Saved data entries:
/-- Settles O6: one lemma per check, and the completion of a word that passes them all. -/
theorem checksAreMadeInTheFixedOrder : Obligations.ChecksAreMadeInTheFixedOrder := by
  refine fun op imm s => ⟨reservedOpcodeRaisesIllop op imm s,
    fun hop hres => stepOn_of_decode_error (decode_of_reservedBitSet hop hres) s,
    fun hop hres => ⟨?hour, ?pktv, ?executes⟩⟩
  case hour =>
    rintro rfl hhour
    exact stepOn_hour_above_23 hres hhour s
  case pktv =>
    rintro rfl hpktv
    exact stepOn_pktrd_unbuilt hres hpktv
  case executes =>
    intro hhour hpktv
    obtain ⟨row, hrow, rfl⟩ := (mem_opcodes_iff op).mp hop
    have hd := decode_of_not_reservedBitSet hrow hres
    have hrsp := State.complete_rsp (completion s (row.build imm)).1 (completion s (row.build imm)).2
    rw [completion_rsp] at hrsp
    exact ⟨row.build imm, _, _, hd, stepOn_of_decode_ok hd s, exec_build_completes hrow hhour hpktv, hrsp⟩

end Sys2Proof.Machine
end

section
/-! The family of the checksum (spec/40_crc.md): the laws of `crc8`, the three commands, and the stream of
commands by which a host sums a byte sequence. -/

namespace Sys2Proof

open Sys2Proof.Laws

/-! ### Encoded commands decode to themselves -/

theorem encodedFields : ∀ i, EncodedFields.Statement i
  | .nop => EncodedFields.nop
  | .crcinit init => EncodedFields.crcinit init
  | .crcupd byte => EncodedFields.crcupd byte
  | .crcrd => EncodedFields.crcrd
  | .pktbuild ts => EncodedFields.pktbuild ts
  | .pktrd off => EncodedFields.pktrd off
  | .hour12 use12 hour => EncodedFields.hour12 use12 hour
  | .stat => EncodedFields.stat
  | .errrd => EncodedFields.errrd
  | .errclr => EncodedFields.errclr

/-- The word a command encodes to decodes to that command (R61, R63). -/
theorem decode_encode (i : Instr) : decode (encode i) = .ok i := by
  obtain ⟨row, hrow, hmatch, hbuild⟩ := encodedFields i
  rw [← cmdWord_fields (encode i), matches_iff hrow] at hmatch
  obtain ⟨hop, hres⟩ := hmatch
  rw [decode_of_row (hop ▸ find_opcodeRow row hrow), if_pos hres, hbuild]

/-- The operand field of a command that has one byte operand and 24 reserved bits, all zero. -/
theorem zero_append_byte (b : Byte) : (0#24 ++ b : Word32) = b.setWidth 32 :=
  (BitVec.setWidth_eq_append (by decide)).symm

end Sys2Proof

namespace Sys2Proof.Machine

open Sys2Proof.Stated

/-! ### The step on an encoded command -/

theorem stepOn_encode (i : Instr) (s : State) : stepOn (encode i) s = exec i s :=
  runCommand_ok (decode_encode i) s

/-- A defined opcode with a reserved operand bit set is answered with E_RSVD (R67). -/
theorem stepOn_of_reservedBitSet {op : Byte} {imm : Word32} (hop : op ∈ opcodes) (hres : reservedBitSet op imm)
    (s : State) : stepOn (op ++ imm) s = .next (erred 0x02#8 s) :=
  stepOn_of_decode_error (decode_of_reservedBitSet hop hres) s

/-- The reserved bits imm[31:8] of a command with a byte operand (R61). -/
theorem lt_toNat_of_high_ne_zero {imm : Word32} (h : imm.extractLsb' 8 24 ≠ 0#24) : 0xFF < imm.toNat := by
  rw [Ne, extract_high_eq_zero imm 8 24 (Nat.le_refl 32)] at h
  exact Nat.lt_of_succ_le (Nat.not_lt.mp h)

/-- What a command completes with is a function of the state without the events to come. -/
theorem completion_facing (is : List Instr) (s : State) (i : Instr) :
    completion (facing is s) i = (facing is (completion s i).1, (completion s i).2) := by
  cases i <;> rfl

/-- A meaning does not read the events the host has still to present. -/
theorem exec_facing {i : Instr} {s t : State} (h : exec i s = .next t) (is : List Instr) :
    exec i (facing is s) = .next (facing is t) := by
  rcases exec_of_pktv i s.pktv with hx | ⟨e, hx⟩
  · rw [hx s rfl] at h
    injection h with h
    rw [hx (facing is s) rfl, completion_facing, ← h, facing, facing, State.complete_input, completion_input]
    rfl
  · rw [hx s rfl] at h
    injection h with h
    rw [hx (facing is s) rfl, ← h]
    rfl

/-- The first of the commands the host presents takes one step; the others are run from the state it leaves. -/
theorem steps_facing_cons {i : Instr} {s t : State} (h : exec i s = .next t) (is : List Instr) (n : Nat) :
    steps (n + 1) (facing (i :: is) s) = steps n (facing is t) :=
  run_succ n ((stepOn_encode i (facing is s)).trans (exec_facing h is))

/-! ### The laws of the checksum -/

theorem crc8_nil (T : Table) (k : Byte) : crc8 T [] k = k := rfl

theorem crc8_singleton (T : Table) (b k : Byte) : crc8 T [b] k = T (k ^^^ b) := by
  rw [crc8_cons, crc8_nil, upd_eq]

/-- The checksum of a sequence continues from the checksum of its first part (R82). -/
theorem crc8_append (T : Table) (d e : List Byte) (k : Byte) : crc8 T (d ++ e) k = crc8 T e (crc8 T d k) :=
  List.foldl_append

/-- Settles O11: the update step's equation, and the checksum as a fold of it. -/
theorem checksumLawsOverEveryTable : Obligations.ChecksumLawsOverEveryTable := by
  refine fun T => ⟨upd_eq T, crc8_nil T, crc8_singleton T, crc8_append T, fun a => ⟨?_, ?_⟩⟩
  · rw [crc8_singleton, BitVec.xor_zero]
  · rw [crc8_singleton, BitVec.zero_xor]

/-! ### The three commands -/

theorem exec_crcinit (init : Byte) (s : State) :
    exec (.crcinit init) s = .next (answered 0x00#8 { s with acc := init }) := rfl

theorem exec_crcupd (byte : Byte) (s : State) :
    exec (.crcupd byte) s = .next (answered 0x00#8 { s with acc := Config.crcTable (s.acc ^^^ byte) }) := rfl

theorem exec_crcrd (s : State) : exec .crcrd s = .next (answered s.acc s) := rfl

/-- Settles O8: CRCINIT's meaning, on its word, and E_RSVD for a set reserved bit. -/
theorem crcinitSeedsTheAccumulator : Obligations.CrcinitSeedsTheAccumulator := by
  refine ⟨exec_crcinit, fun init s => ?_, fun imm s h => ?_⟩
  · rw [zero_append_byte]
    exact stepOn_encode (.crcinit init) s
  · exact stepOn_of_reservedBitSet (by decide) (.inl ⟨.inl rfl, lt_toNat_of_high_ne_zero h⟩) s

/-- Settles O9: CRCUPD's meaning, on its word, and E_RSVD for a set reserved bit. -/
theorem crcupdAbsorbsOneByte : Obligations.CrcupdAbsorbsOneByte := by
  refine ⟨exec_crcupd, fun byte s => ?_, fun imm s h => ?_⟩
  · rw [zero_append_byte]
    exact stepOn_encode (.crcupd byte) s
  · exact stepOn_of_reservedBitSet (by decide) (.inl ⟨.inr rfl, lt_toNat_of_high_ne_zero h⟩) s

/-- Settles O10: CRCRD's meaning, on its word, and E_RSVD for a nonzero operand field. -/
theorem crcrdReadsTheAccumulator : Obligations.CrcrdReadsTheAccumulator :=
  ⟨exec_crcrd, stepOn_encode .crcrd, fun _ s h =>
    stepOn_of_reservedBitSet (by decide) (.inr (.inr (.inr ⟨.inr (.inl rfl), h⟩))) s⟩

/-! ### Streaming a byte sequence -/

/-- One CRCUPD per byte and a final CRCRD continue the checksum from the ACC they find (R87). -/
theorem steps_crcupds_crcrd (d : List Byte) (s : State) :
    steps (d.length + 1) (facing (d.map .crcupd ++ [.crcrd]) s) =
      .next { s with
        acc := crc8 Config.crcTable d s.acc
        rsp := s.rsp ++ List.replicate d.length 0x0000#16 ++ [okRsp (crc8 Config.crcTable d s.acc)] } := by
  induction d generalizing s with
  | nil =>
    rw [List.length_nil, List.replicate_zero, List.append_nil]
    exact steps_facing_cons (exec_crcrd s) [] 0
  | cons b d ih =>
    rw [List.map_cons, List.cons_append, List.length_cons, steps_facing_cons (exec_crcupd b s), ih, crc8_cons,
      List.replicate_succ, List.append_cons s.rsp]
    rfl

/-- Settles O12: CRCINIT seeds ACC, and the stream behind it continues from the seed. -/
theorem streamedBytesGiveTheChecksum : Obligations.StreamedBytesGiveTheChecksum := by
  intro k d s
  rw [crcbuf, steps_facing_cons (exec_crcinit k s), steps_crcupds_crcrd, List.replicate_succ, List.append_cons s.rsp]
  rfl

end Sys2Proof.Machine
end

section
/-! The family of the packet (spec/41_packet.md): the layout of `packet(ts)`, its checksum byte in closed form,
PKTRD, and the sequence by which a host fetches the packet. -/

namespace Sys2Proof.Machine

open Sys2Proof.Stated

/-! ### The layout of the packet -/

@[simp] theorem take_packet (T : Table) (ts : Word32) : (packet T ts).take 63 = packetBody ts :=
  List.take_left' (length_packetBody ts)

/-- Below its last offset the packet is its body (R100). -/
theorem getElem?_packet_of_lt (T : Table) (ts : Word32) {i : Nat} (h : i < 63) :
    (packet T ts)[i]? = (packetBody ts)[i]? :=
  List.getElem?_append_left h

/-- The checksum byte stands last (R100). -/
theorem getElem?_packet_last (T : Table) (ts : Word32) :
    (packet T ts)[63]? = some (crc8 T (packetBody ts) 0x00#8) :=
  List.getElem?_concat_length

/-- The 57 reserved bytes of the body (R100). -/
theorem getElem?_packetBody_reserved (ts : Word32) {i : Nat} (hlo : 6 ≤ i) (hhi : i ≤ 62) :
    (packetBody ts)[i]? = some 0x00#8 := by
  obtain ⟨k, rfl⟩ := Nat.exists_eq_add_of_le' hlo
  exact (List.getElem?_replicate_of_lt (by omega) : (List.replicate 57 0x00#8)[k]? = some 0x00#8)

/-- Settles O14: the body's bytes stand at their offsets, and the byte behind them is the checksum of the body. -/
theorem packetHasTheFixedLayout : Obligations.PacketHasTheFixedLayout := by
  refine fun T ts => ⟨rfl, rfl, rfl, rfl, rfl, rfl, rfl, fun i hlo hhi => ?_, ?_⟩
  · rw [getElem?_packet_of_lt T ts (Nat.lt_succ_of_le hhi), getElem?_packetBody_reserved ts hlo hhi]
  · rw [getElem?_packet_last, take_packet]

/-! ### The checksum byte in closed form -/

/-- Six unfolded updates, then the table once per reserved byte (R102). -/
theorem crc8_packetBody (T : Table) (ts : Word32) :
    crc8 T (packetBody ts) 0x00#8 = T^[57]
      (T (T (T (T (T (T 0x01#8 ^^^ 0x03#8) ^^^ ts.extractLsb' 24 8) ^^^ ts.extractLsb' 16 8) ^^^
        ts.extractLsb' 8 8) ^^^ ts.extractLsb' 0 8)) := by
  simp only [packetBody, stampBytes, List.cons_append, List.nil_append, crc8_cons, crc8_zeros, upd_eq,
    BitVec.zero_xor, reportId, commandId]

/-- The two ids, then the table once per zero byte (R103). -/
theorem crc8_ids_zeros (T : Table) (n : Nat) :
    crc8 T ([0x01#8, 0x03#8] ++ List.replicate n 0x00#8) 0x00#8 = T^[n] (T (T 0x01#8 ^^^ 0x03#8)) := by
  simp only [List.cons_append, List.nil_append, crc8_cons, crc8_zeros, upd_eq, BitVec.zero_xor]

/-- The four bytes of the timestamp 0 join the reserved bytes (R103). -/
theorem packetBody_zero : packetBody 0#32 = [0x01#8, 0x03#8] ++ List.replicate 61 0x00#8 := rfl

/-- Settles O15: six updates unfold, and every zero byte behind them applies the table once. -/
theorem checksumByteInClosedForm : Obligations.ChecksumByteInClosedForm := by
  refine fun T => ⟨fun ts => ?_, crc8_ids_zeros T 61, ?_⟩
  · rw [getElem?_packet_last, crc8_packetBody]
  · rw [getElem?_packet_last, packetBody_zero, crc8_ids_zeros]

/-! ### PKTRD -/

theorem exec_pktrd_built (off : Offset) {s : State} (h : s.pktv = true) :
    exec (.pktrd off) s = .next (answered (s.pkt.read off) s) := if_pos h
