/-- Settles O35: the four clauses are the cases of the clamp. -/
theorem humiditySaturates : Obligations.HumiditySaturates := by
  intro adcH tf h1 h2 h3 h4 h5 h6
  have hout := compH_toNat_eq_clamp adcH tf h1 h2 h3 h4 h5 h6
  refine ⟨by omega, fun hneg => BitVec.eq_of_toNat_eq ?_, fun hbig => BitVec.eq_of_toNat_eq ?_, fun hlow hhigh => ?_⟩
  · rw [BitVec.toNat_ofNat]
    omega
  · rw [BitVec.toNat_ofNat]
    omega
  · rw [hout, max_eq_left hlow, min_eq_left hhigh]

/-- R152: the bits in which the two extensions differ are shifted out. -/
theorem shl32_setWidth_eq_signExtend (h : BitVec 12) : shl32 (h.setWidth 32) 20 = shl32 (h.signExtend 32) 20 := by
  ext i hi
  have hsmall : ¬ i < 20 → i - 20 < 12 := by omega
  by_cases hlow : i < 20
  · simp [shl32, hlow]
  · simp [shl32, hlow, BitVec.getElem_signExtend, hsmall hlow]

/-- Settles O36: `COMPH` reads H4 only through its left shift by 20; the two values for H5 evaluate. -/
theorem h4SignIsUnobservable : Obligations.H4SignIsUnobservable := by
  refine ⟨fun h adcH tf h1 h2 h3 h5 h6 => ?_, by decide, by decide⟩
  simp only [compH, humPre, humX, shl32_setWidth_eq_signExtend]

/-! ### The operands of the three functions (R130, R140, R150) -/

/-- Settles O39: each function is applied to the normalised reads of its own coefficients. -/
theorem compensationReadsItsOwnCoefficients : Obligations.CompensationReadsItsOwnCoefficients := by
  refine fun c d b => ⟨fun ht1 ht2 ht3 => ?_, fun raw tf hp1 hp2 hp3 hp4 hp5 hp6 hp7 hp8 hp9 => ?_,
    fun raw tf hh1 hh2 hh3 hh4 hh5 hh6 => ?_⟩
  · simp only [cycleT, Coeffs.get, ht1, ht2, ht3]
  · simp only [compPOf, Coeffs.get, hp1, hp2, hp3, hp4, hp5, hp6, hp7, hp8, hp9]
  · simp only [compHOf, Coeffs.get, hh1, hh2, hh3, hh4, hh5, hh6]

end Sys2Proof.Machine
end
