/-- RET (R359). -/
def retBody (w : RegWord) (s : State) (u : Issuer) (m : Word) : State × Ending :=
  let i := Instr.ret w
  let after := u.clause.after
  if u.symbolic then
    match u.sguard i with
    | .uni false => (s, .goto after .none [])
    | .uni true => (s, .trap 0x09#8 0#64 1#32)
    | .range .. => s.makeConcrete u
  else if m = 0#32 then (s, .goto after .none [])
  else match u.path.stack with
    | [] => (s, .trap 0x09#8 0#64 m)
    | t :: r => match s.checkTarget u m t with
      | (s, some e) => (s, e)
      | (s, none) => (s.branchTo u i m t r, .left)

def execRet (w : RegWord) (s : State) : Host.Outcome State Fault Refusal := s.issueWord (.ret w) (retBody w)

/-! Ends of slots -/

/-- The active slots end; the others go on at the next header. In a trunk or limb a U guard ends the context (R282). -/
def State.endSlots (s : State) (u : Issuer) (i : Instr) (m : Word) : State :=
  (((s.useBits u i).endClause u u.clause.after .none).exitSlots u.key m).noPathLeft u.key

/-- EXIT (R282). -/
def exitBody (w : RegWord) (s : State) (u : Issuer) (m : Word) : State × Ending :=
  let i := Instr.exit w
  if u.symbolic then
    match u.sguard i with
    | .uni true => (s.endSlots u i u.ctx.launched, .left)
    | .uni false => (s, .goto u.clause.after .none [])
    | .range .. => s.makeConcrete u
  else (s.endSlots u i m, .left)

def execExit (w : RegWord) (s : State) : Host.Outcome State Fault Refusal := s.issueWord (.exit w) (exitBody w)

/-- A context whose last slot ended by `tail` hands its obligations to a free tracker entry (R42, R373). One with words in its
operand log keeps its binding, as `exit` does: a logged word still has to replay (notes/assumptions/15.md). -/
def State.handOff (s : State) (k : Nat) : State :=
  match s.ctx? k with
  | none => s
  | some c =>
    if c.live != 0#32 || !c.log.isEmpty then s
    else if c.symbolic then s.dropCtx k
    else if (s.work.trackers.filter fun t => t.cluster == c.cluster).length < 16 then
      let t : Tracker := { cluster := c.cluster, owner := c.uid, node := c.node, group := c.group }
      ({ s with work := { s.work with trackers := s.work.trackers ++ [t] } }).dropCtx k
    else s

/-- TAIL (R373). -/
def tailBody (w : RegWord) (s : State) (u : Issuer) (m : Word) : State × Ending :=
  let i := Instr.tail w
  if u.symbolic then
    match u.sguard i with
    | .uni true => ((s.endSlots u i u.ctx.launched).handOff u.key, .left)
    | .uni false => (s, .goto u.clause.after .none [])
    | .range .. => s.makeConcrete u
  else ((s.endSlots u i m).handOff u.key, .left)
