/-- `frz` and `bmode` of a trunk or limb (R268, R32): a uniform guard that is true and uniform operands let the context perform the word once,
for all its items, with `bmode`'s answer staged as a uniform value; a true guard that is a range predicate, or a `bmode` operand that is not
uniform, makes the context materialise, and the word has no effect until warps run it. A false uniform guard gives no effect. -/
def Claims.SystemWordsOfTrunks : Prop :=
  (∀ (s : State) (w : RegWord) (u : Issuer), Issues s (.frz w) u → u.symbolic = true → u.path.mask ≠ 0#32 →
    (u.sguard (.frz w) = .uni true → exec (.frz w) s = .next (doneWith (s.fatal 5 u.ctx.core) u (.frz w) [] 0#32)) ∧
    (u.sguard (.frz w) = .uni false → exec (.frz w) s = .next (doneWith s u (.frz w) [] 0#32)) ∧
    (∀ ax lo hi out, u.sguard (.frz w) = .range ax lo hi out →
      exec (.frz w) s = .next ((s.changeCtx u.key fun c => { c with must := true }).changeLane (u.key / 8) fun l => { l with clause := none }))) ∧
  (∀ (s : State) (w : RegWord) (u : Issuer), Issues s (.bmode w) u → u.symbolic = true → u.path.mask ≠ 0#32 →
    let v := u.ctx.sym u.clause.stage
    (u.sguard (.bmode w) = .uni true → v.value (.src 1) w.a ≠ none → v.value (.src 1) w.b ≠ none → ∀ x l,
      slotsOf u.path.mask = x :: l →
      let r := s.bankRequest u.ctx.cluster (s.argA u (.bmode w) x).toNat (s.argB u (.bmode w) x).toNat
      exec (.bmode w) s = .next (doneWith r.1 u (.bmode w) (u.result (.bmode w) u.path.mask (BitVec.ofNat 128 r.2)) 0#32)) ∧
    (v.value (.src 1) w.a = none ∨ v.value (.src 1) w.b = none →
      exec (.bmode w) s = .next ((s.changeCtx u.key fun c => { c with must := true }).changeLane (u.key / 8) fun l => { l with clause := none })))

/-- A request for a bank's mode (R69, R278, Table 14.6): in a stable bank another mode is taken up and the bank drains; the mode it has gives
1, a bank that is changing 2, a number or mode that is none 3, and nothing changes but the reuse latch of the bank's lane (R74). -/
def Claims.BankRequestAnswers : Prop :=
  ∀ (s : State) (cluster bank mode : Nat),
    (511 < bank → s.bankRequest cluster bank mode = (s, 3)) ∧
    (bank ≤ 511 → 3 < mode → s.bankRequest cluster bank mode = (s.clearLatch (laneKey cluster bank), 3)) ∧
    (bank ≤ 511 → mode ≤ 3 → bankState (s.bankWord cluster bank) ≠ 0 →
      s.bankRequest cluster bank mode = (s.clearLatch (laneKey cluster bank), 2)) ∧
    (bank ≤ 511 → mode ≤ 3 → bankState (s.bankWord cluster bank) = 0 → bankMode (s.bankWord cluster bank) = mode →
      s.bankRequest cluster bank mode = (s.clearLatch (laneKey cluster bank), 1)) ∧
    (bank ≤ 511 → ((s.clearLatch (laneKey cluster bank)).lane (laneKey cluster bank)).latch = [] ∧
      (s.clearLatch (laneKey cluster bank)).mem = s.mem ∧ (s.clearLatch (laneKey cluster bank)).work.ctxs = s.work.ctxs) ∧
    (bank ≤ 511 → mode ≤ 3 → bankState (s.bankWord cluster bank) = 0 → bankMode (s.bankWord cluster bank) ≠ mode →
      (s.bankRequest cluster bank mode).2 = 0 ∧
      bankMode ((s.bankRequest cluster bank mode).1.bankWord cluster bank) = bankMode (s.bankWord cluster bank) ∧
      bankNext ((s.bankRequest cluster bank mode).1.bankWord cluster bank) = mode ∧
      bankState ((s.bankRequest cluster bank mode).1.bankWord cluster bank) = 1 ∧ (s.bankRequest cluster bank mode).1.mem = s.mem)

Activity ▸ Among the entries above, the line containing "rintro rfl hhour", the line containing "have hd := decode_of_not_reservedBitSet", and all lines between them are to be restated word for word; nothing else belongs in the reply.

Response to this exercise ▸
    rintro rfl hhour
    exact stepOn_hour_above_23 hres hhour s
  case pktv =>
    rintro rfl hpktv
    exact stepOn_pktrd_unbuilt hres hpktv
  case executes =>
    intro hhour hpktv
    obtain ⟨row, hrow, rfl⟩ := (mem_opcodes_iff op).mp hop
    have hd := decode_of_not_reservedBitSet hrow hres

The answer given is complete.